Lachs earned his PhD from Yale where he studied with the legendary Wilfred Sellars, Paul Weiss, and Brand Blanshard. Sellars and Blanshard co-directed his dissertation. Blanshard, Lachs recalled, was “all encouragement and appreciation,” whereas Sellars was “all critical bite.” Lachs took both approaches to heart, deploying them with equal facility in his own teaching.

Lachs began his distinguished career at the College of William and Mary. He later moved to Vanderbilt University, where he remained for more than 50 years. During his time at Vanderbilt, Lachs taught over 10,000 students in his famous ethics course and was first reader on some 72 doctoral dissertations. Lachs’s generosity and respect for individuals and their choices made him a superb mentor of graduate students. “My tendency,” he explained, “is to let them write on what they wish and derive instruction from how I suggest that they trim their luxuriant growths.”

Lachs penned some 21 books and more than 150 articles. Each of these contributes to a sophisticated professional discourse, while at the same time asking a simple question: How can philosophy improve our lives? Lachs recalled learning from Santayana that “the ultimate issue in philosophy and in everyday life is the health of one’s soul.” For Lachs, the professional activities of the professor went hand in glove with the personal quest for meaning, purpose, and fulfillment.

Lachs’s belief in the personal and social value of philosophy prompted him to write one of his most celebrated books, In Love with Life: Reflections on the Joy of Living and Why We Hate to Die. In it, Lachs offers philosophy to the general public, showing in part how reflection can help us cope with life’s challenges, including fear, pain, and suffering.
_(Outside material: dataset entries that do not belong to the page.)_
-- ==== Sys2Proof/Laws/State.lean ====
section
/-! SUPPORT. One lemma per field per named update of the state, true by rfl: what the update leaves alone, and the value
it gives where that is short. No later proof unfolds a record update. -/

namespace Sys2Proof.Machine


/-! ## complete -/

@[simp] theorem complete_cfg (s : State) : (complete s).cfg = s.cfg := rfl
@[simp] theorem complete_schedule (s : State) : (complete s).schedule = s.schedule := rfl
@[simp] theorem complete_bus (s : State) : (complete s).bus = s.bus := rfl
@[simp] theorem complete_draws (s : State) : (complete s).draws = s.draws := rfl
@[simp] theorem complete_inSeed (s : State) : (complete s).inSeed = s.inSeed := rfl
@[simp] theorem complete_outSeed (s : State) : (complete s).outSeed = s.outSeed := rfl
@[simp] theorem complete_pending (s : State) : (complete s).pending = none := rfl
@[simp] theorem complete_fault (s : State) : (complete s).fault = s.fault := rfl
@[simp] theorem complete_data (s : State) : (complete s).data = s.data := rfl
@[simp] theorem complete_result (s : State) : (complete s).result = s.result := rfl
@[simp] theorem complete_cmdCount (s : State) : (complete s).cmdCount = s.cmdCount + 1 := rfl
@[simp] theorem complete_irqEn (s : State) : (complete s).irqEn = s.irqEn := rfl
@[simp] theorem complete_irqStatus (s : State) : (complete s).irqStatus = s.irqStatus ||| 0b10 := rfl
@[simp] theorem complete_inLen (s : State) : (complete s).inLen = s.inLen := rfl
@[simp] theorem complete_inPos (s : State) : (complete s).inPos = s.inPos := rfl
@[simp] theorem complete_outPos (s : State) : (complete s).outPos = s.outPos := rfl
@[simp] theorem complete_rcLow (s : State) : (complete s).rcLow = s.rcLow := rfl
@[simp] theorem complete_rcHigh (s : State) : (complete s).rcHigh = s.rcHigh := rfl
@[simp] theorem complete_rcCode (s : State) : (complete s).rcCode = s.rcCode := rfl
@[simp] theorem complete_rcUnderflow (s : State) : (complete s).rcUnderflow = s.rcUnderflow := rfl
@[simp] theorem complete_rcMode (s : State) : (complete s).rcMode = s.rcMode := rfl
@[simp] theorem complete_vtDepth (s : State) : (complete s).vtDepth = s.vtDepth := rfl
@[simp] theorem complete_vtCeil (s : State) : (complete s).vtCeil = s.vtCeil := rfl
@[simp] theorem complete_vtTag (s : State) : (complete s).vtTag = s.vtTag := rfl
@[simp] theorem complete_vtValid (s : State) : (complete s).vtValid = s.vtValid := rfl
@[simp] theorem complete_present (s : State) : (complete s).present = s.present := rfl
@[simp] theorem complete_fwd (s : State) : (complete s).fwd = s.fwd := rfl
@[simp] theorem complete_inv (s : State) : (complete s).inv = s.inv := rfl
@[simp] theorem complete_ft (s : State) : (complete s).ft = s.ft := rfl
@[simp] theorem complete_ht (s : State) : (complete s).ht = s.ht := rfl
@[simp] theorem complete_inbuf (s : State) : (complete s).inbuf = s.inbuf := rfl
@[simp] theorem complete_outbuf (s : State) : (complete s).outbuf = s.outbuf := rfl

/-! ## enterFault -/

@[simp] theorem enterFault_cfg (c : FaultCode) (s : State) : (enterFault c s).cfg = s.cfg := rfl
@[simp] theorem enterFault_schedule (c : FaultCode) (s : State) : (enterFault c s).schedule = s.schedule := rfl
@[simp] theorem enterFault_bus (c : FaultCode) (s : State) : (enterFault c s).bus = s.bus := rfl
@[simp] theorem enterFault_draws (c : FaultCode) (s : State) : (enterFault c s).draws = s.draws := rfl
@[simp] theorem enterFault_inSeed (c : FaultCode) (s : State) : (enterFault c s).inSeed = s.inSeed := rfl
@[simp] theorem enterFault_outSeed (c : FaultCode) (s : State) : (enterFault c s).outSeed = s.outSeed := rfl
@[simp] theorem enterFault_pending (c : FaultCode) (s : State) : (enterFault c s).pending = none := rfl
@[simp] theorem enterFault_fault (c : FaultCode) (s : State) : (enterFault c s).fault = some (s.fault.getD { code := c, cmd := s.pending.getD 0 }) := rfl
@[simp] theorem enterFault_data (c : FaultCode) (s : State) : (enterFault c s).data = s.data := rfl
@[simp] theorem enterFault_result (c : FaultCode) (s : State) : (enterFault c s).result = s.result := rfl
@[simp] theorem enterFault_cmdCount (c : FaultCode) (s : State) : (enterFault c s).cmdCount = s.cmdCount := rfl
@[simp] theorem enterFault_irqEn (c : FaultCode) (s : State) : (enterFault c s).irqEn = s.irqEn := rfl
@[simp] theorem enterFault_inLen (c : FaultCode) (s : State) : (enterFault c s).inLen = s.inLen := rfl
@[simp] theorem enterFault_inPos (c : FaultCode) (s : State) : (enterFault c s).inPos = s.inPos := rfl
@[simp] theorem enterFault_outPos (c : FaultCode) (s : State) : (enterFault c s).outPos = s.outPos := rfl
@[simp] theorem enterFault_rcLow (c : FaultCode) (s : State) : (enterFault c s).rcLow = s.rcLow := rfl
@[simp] theorem enterFault_rcHigh (c : FaultCode) (s : State) : (enterFault c s).rcHigh = s.rcHigh := rfl
@[simp] theorem enterFault_rcCode (c : FaultCode) (s : State) : (enterFault c s).rcCode = s.rcCode := rfl
@[simp] theorem enterFault_rcUnderflow (c : FaultCode) (s : State) : (enterFault c s).rcUnderflow = s.rcUnderflow := rfl
@[simp] theorem enterFault_rcMode (c : FaultCode) (s : State) : (enterFault c s).rcMode = s.rcMode := rfl
@[simp] theorem enterFault_vtDepth (c : FaultCode) (s : State) : (enterFault c s).vtDepth = s.vtDepth := rfl
@[simp] theorem enterFault_vtCeil (c : FaultCode) (s : State) : (enterFault c s).vtCeil = s.vtCeil := rfl
@[simp] theorem enterFault_vtTag (c : FaultCode) (s : State) : (enterFault c s).vtTag = s.vtTag := rfl
@[simp] theorem enterFault_vtValid (c : FaultCode) (s : State) : (enterFault c s).vtValid = s.vtValid := rfl
@[simp] theorem enterFault_present (c : FaultCode) (s : State) : (enterFault c s).present = s.present := rfl
@[simp] theorem enterFault_fwd (c : FaultCode) (s : State) : (enterFault c s).fwd = s.fwd := rfl
@[simp] theorem enterFault_inv (c : FaultCode) (s : State) : (enterFault c s).inv = s.inv := rfl
@[simp] theorem enterFault_ft (c : FaultCode) (s : State) : (enterFault c s).ft = s.ft := rfl
@[simp] theorem enterFault_ht (c : FaultCode) (s : State) : (enterFault c s).ht = s.ht := rfl
@[simp] theorem enterFault_inbuf (c : FaultCode) (s : State) : (enterFault c s).inbuf = s.inbuf := rfl
@[simp] theorem enterFault_outbuf (c : FaultCode) (s : State) : (enterFault c s).outbuf = s.outbuf := rfl
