-- ==== Sys2Proof/Laws/ValueTable.lean ====
section
/-! SUPPORT. The value table: the reference tree has a leaf for every symbol, each of the three payloads is read back to the
values it was made from, what a payload is read to is in rising order, and the translation of such values
(`spec/42_value_table.md` R150-R161, R164). -/

namespace Sys2Proof.Machine

/-! ## The reference code (R151) -/

theorem refWeight_pos (j : Nat) : 0 < refWeight j := by
  unfold refWeight
  split
  · exact Nat.pow_pos (by omega)
  · omega

/-- The leaves of `RefCode(M)` are the symbols 0..M, each once. -/
theorem refTree_symbols (m : Nat) : (huffSymbols (refTree m)).Perm (List.range (m + 1)) := by
  have hs := huffLeaves_symbols ((List.range (m + 1)).map refWeight)
  have hall : ((List.range ((List.range (m + 1)).map refWeight).length).filter fun x =>
      decide (0 < ((List.range (m + 1)).map refWeight)[x]?.getD 0)) = List.range (m + 1) := by
    rw [List.length_map, List.length_range]
    apply List.filter_eq_self.2
    intro x hx
    have hx' := List.mem_range.1 hx
    simp [List.getElem?_map, List.getElem?_range hx', refWeight_pos]
  rw [hall] at hs
  have hz : huffLeavesOrZero ((List.range (m + 1)).map refWeight) = huffLeaves ((List.range (m + 1)).map refWeight) := by
    unfold huffLeavesOrZero
    split
    · rename_i he
      rw [he] at hs
      simp [List.range_succ] at hs
    · rfl
  have := huffBuild_symbols ((List.range (m + 1)).map refWeight)
  rwa [hz, hs] at this

theorem mem_refTree (m x : Nat) (h : x ≤ m) : x ∈ huffSymbols (refTree m) := by
  rw [(refTree_symbols m).mem_iff, List.mem_range]
  omega

theorem codeAll_cons (t : Tree) (x : Nat) (xs : List Nat) : codeAll t (x :: xs) = (huffCode t x).getD [] ++ codeAll t xs := by
  simp [codeAll]

/-- One symbol of a coded list is walked back. -/
theorem huffWalk_codeAll {s : State} {t : Tree} {x p : Nat} {xs : List Nat} (hx : x ∈ huffSymbols t)
    (h : InputHolds s p (codeAll t (x :: xs))) :
    huffWalk s t p = .ok (x, p + ((huffCode t x).getD []).length) ∧
      InputHolds s (p + ((huffCode t x).getD []).length) (codeAll t xs) := by
  rw [codeAll_cons, inputHolds_append] at h
  obtain ⟨c, hc⟩ := Option.isSome_iff_exists.1 ((huffCode_isSome t x).2 hx)
  refine ⟨?_, h.2⟩
  have := h.1
  rw [hc, Option.getD_some] at this ⊢
  exact huffWalk_code hc this

/-! ## Values in rising order -/

/-- The values are strictly rising, at least `k` and below `m`, and `k` is at most `m`. -/
def RisingIn (m : Nat) : Nat → List Nat → Prop
  | k, [] => k ≤ m
  | k, v :: vs => k ≤ v ∧ v < m ∧ RisingIn m (v + 1) vs

theorem RisingIn.le {m k : Nat} {vs : List Nat} (h : RisingIn m k vs) : k ≤ m := by
  cases vs with
  | nil => exact h
  | cons v vs => exact le_of_lt (lt_of_le_of_lt h.1 h.2.1)

theorem RisingIn.mono {m j k : Nat} {vs : List Nat} (hjk : j ≤ k) (h : RisingIn m k vs) : RisingIn m j vs := by
  cases vs with
  | nil => exact hjk.trans h
  | cons v vs => exact ⟨hjk.trans h.1, h.2⟩

theorem RisingIn.mem {m k : Nat} {vs : List Nat} (h : RisingIn m k vs) : ∀ v ∈ vs, k ≤ v ∧ v < m := by
  induction vs generalizing k with
  | nil => simp
  | cons w vs ih =>
    obtain ⟨h1, h2, h3⟩ := h
    intro v hv
    rcases List.mem_cons.1 hv with rfl | hv
    · exact ⟨h1, h2⟩
    · have := ih h3 v hv
      omega

theorem RisingIn.nodup {m k : Nat} {vs : List Nat} (h : RisingIn m k vs) : vs.Nodup := by
  induction vs generalizing k with
  | nil => simp
  | cons w vs ih =>
    rw [List.nodup_cons]
    exact ⟨fun hw => by have := h.2.2.mem w hw; omega, ih h.2.2⟩
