/-- Settles O4: each word is the encoding of the command it stands for. -/
theorem sampleWordsDecode : Obligations.SampleWordsDecode :=
  ⟨decode_encode (i := .nop) rfl, decode_encode (i := .ftSet 1 2) rfl, decode_encode (i := .ftHigh 0 1) rfl,
    decode_encode (i := .rcEncWrite 0 0) rfl, decode_encode (i := .rcDecRead 0) rfl, decode_encode (i := .vtDecode 8) rfl,
    decode_encode (i := .vtFwd 255) rfl, decode_encode (i := .htDeserialize 1 5) rfl,
    decode_encode (i := .htEncode 0 4) rfl, decode_encode (i := .bsPut 8) rfl, decode_encode (i := .bsInSeek) rfl⟩

/-! ### Encoding what was decoded -/

/-- A word is assembled from given fields exactly when they are its own. -/
theorem commandWord_eq_iff (op : BitVec 6) (a b : BitVec 2) (k : BitVec 6) (x : BitVec 16) (w : Word) :
    commandWord op a b k x = w ↔
      op = opField w ∧ a = aField w ∧ b = bField w ∧ k = kField w ∧ x = sField w := by
  rw [← commandWord_inj, commandWord_fields]

theorem whenUnusedZero_eq_ok {c : Bool} {i j : Instr} : whenUnusedZero c i = .ok j ↔ c = true ∧ i = j := by
  cases c <;> simp [whenUnusedZero]

theorem whenCountFits_eq_ok {c : Bool} {k : BitVec 6} {i j : Instr} :
    whenCountFits c k i = .ok j ↔ c = true ∧ k.toNat ≤ 32 ∧ i = j := by
  rw [whenCountFits]
  repeat' split
  all_goals simp [*]

theorem opField_of_toNat {w : Word} {n : Nat} (h : (opField w).toNat = n) : BitVec.ofNat 6 n = opField w := by
  rw [← h, BitVec.ofNat_toNat, BitVec.setWidth_eq]

/-- The row that accepts a word has its opcode, found its unused fields 0, and took the operands from the others. -/
theorem encode_of_decode {w : Word} {i : Instr} (h : decode w = .ok i) : encode i = w ∧ WellFormed i = true := by
  unfold decode at h
  dsimp only at h
  split at h
  case h_33 => cases h
  case h_27 hop | h_28 hop =>
    rw [whenCountFits_eq_ok, decide_eq_true_iff] at h
    obtain ⟨hzero, hk, rfl⟩ := h
    simp [encode, commandWord_eq_iff, WellFormed, ← opField_of_toNat hop, hzero, hk]
  all_goals
    rename_i hop
    rw [whenUnusedZero_eq_ok, decide_eq_true_iff] at h
    obtain ⟨hzero, rfl⟩ := h
    simp [encode, commandWord_eq_iff, WellFormed, ← opField_of_toNat hop, hzero]

/-- Settles O2, row by row of the decoder. -/
theorem encodeOfDecode : Obligations.EncodeOfDecode := fun _ _ => encode_of_decode

/-! ### The opcode map -/

/-- Every command's word is in the command's row, and the row is in the map. -/
theorem encode_matches (i : Instr) : (rowOf i).Matches (encode i) ∧ rowOf i ∈ opcodeRows := by
  cases i with
  | nop => exact Laws.RowMatch.nop
  | ftClear a x => exact Laws.RowMatch.ftClear a x
  | ftSet a x => exact Laws.RowMatch.ftSet a x
  | ftInc a x => exact Laws.RowMatch.ftInc a x
  | ftGet a x => exact Laws.RowMatch.ftGet a x
  | ftTotal a => exact Laws.RowMatch.ftTotal a
  | ftLow a x => exact Laws.RowMatch.ftLow a x
  | ftHigh a x => exact Laws.RowMatch.ftHigh a x
  | ftLimit a => exact Laws.RowMatch.ftLimit a
  | rcEncInit => exact Laws.RowMatch.rcEncInit
  | rcEncWrite a x => exact Laws.RowMatch.rcEncWrite a x
  | rcEncFinish => exact Laws.RowMatch.rcEncFinish
  | rcDecInit => exact Laws.RowMatch.rcDecInit
  | rcDecRead a => exact Laws.RowMatch.rcDecRead a
  | vtClear k => exact Laws.RowMatch.vtClear k
  | vtMark x => exact Laws.RowMatch.vtMark x
  | vtEncode => exact Laws.RowMatch.vtEncode
  | vtDecode k => exact Laws.RowMatch.vtDecode k
  | vtFwd x => exact Laws.RowMatch.vtFwd x
  | vtInv x => exact Laws.RowMatch.vtInv x
  | htBuild a b => exact Laws.RowMatch.htBuild a b
  | htSerialize a => exact Laws.RowMatch.htSerialize a
  | htDeserialize a x => exact Laws.RowMatch.htDeserialize a x
  | htEncode a x => exact Laws.RowMatch.htEncode a x
  | htDecode a => exact Laws.RowMatch.htDecode a
  | htLen a x => exact Laws.RowMatch.htLen a x
  | bsPut k => exact Laws.RowMatch.bsPut k
  | bsGet k => exact Laws.RowMatch.bsGet k
  | bsOutAlign => exact Laws.RowMatch.bsOutAlign
  | bsInAlign => exact Laws.RowMatch.bsInAlign
  | bsOutReset => exact Laws.RowMatch.bsOutReset
  | bsInSeek => exact Laws.RowMatch.bsInSeek

/-! A mask of ones keeps a field. -/

theorem and_ones2 (a : BitVec 2) : a &&& 3 = a := BitVec.and_allOnes
theorem and_ones6 (k : BitVec 6) : k &&& 63 = k := BitVec.and_allOnes
theorem and_ones16 (x : BitVec 16) : x &&& 0xFFFF = x := BitVec.and_allOnes

/-- A word under a mask that keeps the opcode, field by field. -/
theorem and_commandWord_eq_iff (w : Word) (op : BitVec 6) (am bm : BitVec 2) (km : BitVec 6) (xm : BitVec 16) :
    w &&& commandWord 63 am bm km xm = commandWord op 0 0 0 0 ↔
      opField w = op ∧ aField w &&& am = 0 ∧ bField w &&& bm = 0 ∧ kField w &&& km = 0 ∧ sField w &&& xm = 0 := by
  rw [← commandWord_inj, ← and_ones6 (opField w), ← commandWord_and, commandWord_fields]

/-! The six masks of the map: a word that matches under one is assembled from the opcode and the operands it leaves. -/

section Masks
variable {w : Word} {op : BitVec 6}

theorem eq_of_mask_none (h : w &&& 0xFFFFFFFF = commandWord op 0 0 0 0) : commandWord op 0 0 0 0 = w := by
  rw [← h]
  exact BitVec.and_allOnes

theorem eq_of_mask_a (h : w &&& 0xFCFFFFFF = commandWord op 0 0 0 0) : commandWord op (aField w) 0 0 0 = w := by
  have hf := (and_commandWord_eq_iff w op 0 3 63 0xFFFF).1 h
  simp only [and_ones2, and_ones6, and_ones16] at hf
  simp [commandWord_eq_iff, hf]

theorem eq_of_mask_ab (h : w &&& 0xFC3FFFFF = commandWord op 0 0 0 0) : commandWord op (aField w) (bField w) 0 0 = w := by
  have hf := (and_commandWord_eq_iff w op 0 0 63 0xFFFF).1 h
  simp only [and_ones6, and_ones16] at hf
  simp [commandWord_eq_iff, hf]

theorem eq_of_mask_ax (h : w &&& 0xFCFF0000 = commandWord op 0 0 0 0) :
    commandWord op (aField w) 0 0 (sField w) = w := by
  have hf := (and_commandWord_eq_iff w op 0 3 63 0).1 h
  simp only [and_ones2, and_ones6] at hf
  simp [commandWord_eq_iff, hf]

theorem eq_of_mask_k (h : w &&& 0xFFC0FFFF = commandWord op 0 0 0 0) : commandWord op 0 0 (kField w) 0 = w := by
  have hf := (and_commandWord_eq_iff w op 3 3 0 0xFFFF).1 h
  simp only [and_ones2, and_ones16] at hf
  simp [commandWord_eq_iff, hf]

theorem eq_of_mask_x (h : w &&& 0xFFFF0000 = commandWord op 0 0 0 0) : commandWord op 0 0 0 (sField w) = w := by
  have hf := (and_commandWord_eq_iff w op 3 3 63 0).1 h
  simp only [and_ones2, and_ones6] at hf
  simp [commandWord_eq_iff, hf]

end Masks

/-- A word of a command's row is the encoding of a command of that row, with the operands in the word. -/
theorem exists_encode_of_matches {i : Instr} {w : Word} (h : (rowOf i).Matches w) :
    ∃ j, rowOf j = rowOf i ∧ encode j = w := by
  cases i with
  | nop => exact ⟨.nop, rfl, eq_of_mask_none h⟩
  | ftClear => exact ⟨.ftClear (aField w) (sField w), rfl, eq_of_mask_ax h⟩
  | ftSet => exact ⟨.ftSet (aField w) (sField w), rfl, eq_of_mask_ax h⟩
  | ftInc => exact ⟨.ftInc (aField w) (sField w), rfl, eq_of_mask_ax h⟩
  | ftGet => exact ⟨.ftGet (aField w) (sField w), rfl, eq_of_mask_ax h⟩
  | ftTotal => exact ⟨.ftTotal (aField w), rfl, eq_of_mask_a h⟩
  | ftLow => exact ⟨.ftLow (aField w) (sField w), rfl, eq_of_mask_ax h⟩
  | ftHigh => exact ⟨.ftHigh (aField w) (sField w), rfl, eq_of_mask_ax h⟩
  | ftLimit => exact ⟨.ftLimit (aField w), rfl, eq_of_mask_a h⟩
  | rcEncInit => exact ⟨.rcEncInit, rfl, eq_of_mask_none h⟩
  | rcEncWrite => exact ⟨.rcEncWrite (aField w) (sField w), rfl, eq_of_mask_ax h⟩
  | rcEncFinish => exact ⟨.rcEncFinish, rfl, eq_of_mask_none h⟩
  | rcDecInit => exact ⟨.rcDecInit, rfl, eq_of_mask_none h⟩
  | rcDecRead => exact ⟨.rcDecRead (aField w), rfl, eq_of_mask_a h⟩
  | vtClear => exact ⟨.vtClear (kField w), rfl, eq_of_mask_k h⟩
  | vtMark => exact ⟨.vtMark (sField w), rfl, eq_of_mask_x h⟩
  | vtEncode => exact ⟨.vtEncode, rfl, eq_of_mask_none h⟩
  | vtDecode => exact ⟨.vtDecode (kField w), rfl, eq_of_mask_k h⟩
  | vtFwd => exact ⟨.vtFwd (sField w), rfl, eq_of_mask_x h⟩
  | vtInv => exact ⟨.vtInv (sField w), rfl, eq_of_mask_x h⟩
  | htBuild => exact ⟨.htBuild (aField w) (bField w), rfl, eq_of_mask_ab h⟩
  | htSerialize => exact ⟨.htSerialize (aField w), rfl, eq_of_mask_a h⟩
  | htDeserialize => exact ⟨.htDeserialize (aField w) (sField w), rfl, eq_of_mask_ax h⟩
  | htEncode => exact ⟨.htEncode (aField w) (sField w), rfl, eq_of_mask_ax h⟩
  | htDecode => exact ⟨.htDecode (aField w), rfl, eq_of_mask_a h⟩
  | htLen => exact ⟨.htLen (aField w) (sField w), rfl, eq_of_mask_ax h⟩
  | bsPut => exact ⟨.bsPut (kField w), rfl, eq_of_mask_k h⟩
  | bsGet => exact ⟨.bsGet (kField w), rfl, eq_of_mask_k h⟩
  | bsOutAlign => exact ⟨.bsOutAlign, rfl, eq_of_mask_none h⟩
  | bsInAlign => exact ⟨.bsInAlign, rfl, eq_of_mask_none h⟩
  | bsOutReset => exact ⟨.bsOutReset, rfl, eq_of_mask_none h⟩
  | bsInSeek => exact ⟨.bsInSeek, rfl, eq_of_mask_none h⟩
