-- ==== Sys2Proof/Machine/Mixing.lean ====
section
/-! DEFINITION. The mixing primitive G and the round (42_mixing_g.md, 43_round.md), and the meaning of MIX. -/

namespace Sys2Proof.Machine

/-- GQ (R160): the eight ARX steps on values, in order. -/
def gq (q : Quad Word) (x y : Word) : Quad Word :=
  let a1 := q.a + q.b + x
  let d1 := rotr64 (q.d ^^^ a1) 32
  let c1 := q.c + d1
  let b1 := rotr64 (q.b ^^^ c1) 24
  let a2 := a1 + b1 + y
  let d2 := rotr64 (d1 ^^^ a2) 16
  let c2 := c1 + d2
  let b2 := rotr64 (b1 ^^^ c2) 63
  ⟨a2, b2, c2, d2⟩

/-- The words of `v` in the four lanes of a quadruple. -/
def lanes (v : Vector Word 16) (q : Quad (Fin 16)) : Quad Word := ⟨v[q.a], v[q.b], v[q.c], v[q.d]⟩

/-- `v` with the four lanes of a quadruple replaced. -/
def setLanes (v : Vector Word 16) (q : Quad (Fin 16)) (w : Quad Word) : Vector Word 16 :=
  (((v.set q.a w.a).set q.b w.b).set q.c w.c).set q.d w.d

/-- The message word x of application `i` in round `r`: M[SIGMA[r][2i]] (R98). -/
def mixX (m : Vector Word 16) (r : Fin 12) (i : Fin 8) : Word := m[sigma r ⟨2 * i.val, by omega⟩]

/-- The message word y of application `i` in round `r`: M[SIGMA[r][2i + 1]] (R98). -/
def mixY (m : Vector Word 16) (r : Fin 12) (i : Fin 8) : Word := m[sigma r ⟨2 * i.val + 1, by omega⟩]

/-- G(r, i) (R163): one application of GQ to the four lanes of QUAD[i]. -/
def gStep (m : Vector Word 16) (r : Fin 12) (i : Fin 8) (v : Vector Word 16) : Vector Word 16 :=
  setLanes v (quad i) (gq (lanes v (quad i)) (mixX m r i) (mixY m r i))

/-- ROUND(r) (R182): the four columns, then the four diagonals. -/
def round (m : Vector Word 16) (r : Fin 12) (v : Vector Word 16) : Vector Word 16 :=
  let columns := gStep m r 3 (gStep m r 2 (gStep m r 1 (gStep m r 0 v)))
  gStep m r 7 (gStep m r 6 (gStep m r 5 (gStep m r 4 columns)))

/-- The MIX step (R163): G(R, I), then the next application. R in 12..15 is never produced (R99). -/
def execMix (r : BitVec 4) (i : BitVec 3) (s : State) : Result :=
  if hr : r.toNat < 12 then
    .next { s with
      v := gStep s.m ⟨r.toNat, hr⟩ i.toFin s.v
      seq := mixSuccessor r i }
  else .fault (.seqNeverProduced (seqWord .mix r i))

end Sys2Proof.Machine
end

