/-- R292, R293: the first error is kept until CLR_ERR or Reset. -/
def Obligations.FirstErrorIsKept : Prop :=
  ∀ s t : State, s.err = true → step s = .next t → nextTurn s ≠ .reset → ¬ ClearsError s →
    t.err = true ∧ t.errcode = s.errcode ∧ t.errinfo = s.errinfo

/-- R211: the transition table of SEQ, and no other transition: an engine turn follows the table; any other turn leaves SEQ
alone but an accepted HASH and Reset. -/
def Obligations.SequencerFollowsTheTable : Prop :=
  (∀ s t : State, nextTurn s = .engine → step s = .next t →
    (s.seq = 0x000#11 → t.seq = 0x000#11) ∧ (s.seq = 0x080#11 → t.seq = 0x100#11) ∧
    (s.seq = 0x100#11 → t.seq = 0x180#11) ∧ (s.seq = 0x180#11 → t.seq = 0x200#11) ∧
    (s.seq = 0x200#11 → t.seq = 0x280#11) ∧
    (∀ n : Nat, n < 95 → s.seq = BitVec.ofNat 11 (0x280 + n) → t.seq = BitVec.ofNat 11 (0x280 + n + 1)) ∧
    (s.seq = 0x2DF#11 → t.seq = 0x300#11) ∧
    (s.seq = 0x300#11 → s.final = false → t.seq = 0x380#11) ∧ (s.seq = 0x300#11 → s.final = true → t.seq = 0x400#11) ∧
    (s.seq = 0x380#11 → t.seq = 0x100#11) ∧ (s.seq = 0x400#11 → t.seq = 0x000#11)) ∧
  (∀ s t : State, nextTurn s ≠ .engine → nextTurn s ≠ .reset → step s = .next t → t.seq ≠ s.seq →
    Accepting s ∧ s.cfg = true ∧ WritesCommand s 0x00000005#32 ∧ t.seq = 0x080#11)

/-- R337: the sequence of phases depends on LEN only. Two accepted calls of equal LEN, with no host turn to come, show the
same SEQ after every number of steps, whatever else the two states hold (stale OFFSET and FINAL included). Step by step, two
states in the same place of a call step to states in the same place. -/
def Obligations.SequencingIsDataIndependent : Prop :=
  (∀ (s s' t : State) (n : Nat), HashAccepted s → HashAccepted s' → s.len = s'.len → stepN n s = .next t →
    ∃ t', stepN n s' = .next t' ∧ t.seq = t'.seq) ∧
  (∀ s s' t : State, s.agenda = [] → s'.agenda = [] → SamePlace s s' → step s = .next t →
    ∃ t', step s' = .next t' ∧ SamePlace t t')

/-- R66: no instruction writes memory. -/
def Obligations.EngineNeverWritesMemory : Prop :=
  ∀ (i : Instr) (s t : State), exec i s = .next t → ∀ a : Nat, t.mem.read a = s.mem.read a
end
An important caveat is that, for Lachs, philosophy is more than just a consolation for life’s ills: it is an inherently delightful activity by which we learn how to live our best lives.

Observing the overwhelming response to In Love with Life, Lachs wrote that it showed him “the magnitude of the need people experience for philosophical reflections on what they do and what befalls them.” Lachs would continue to advance the project of meeting that need as chair of the American Philosophical Association’s Centennial Committee.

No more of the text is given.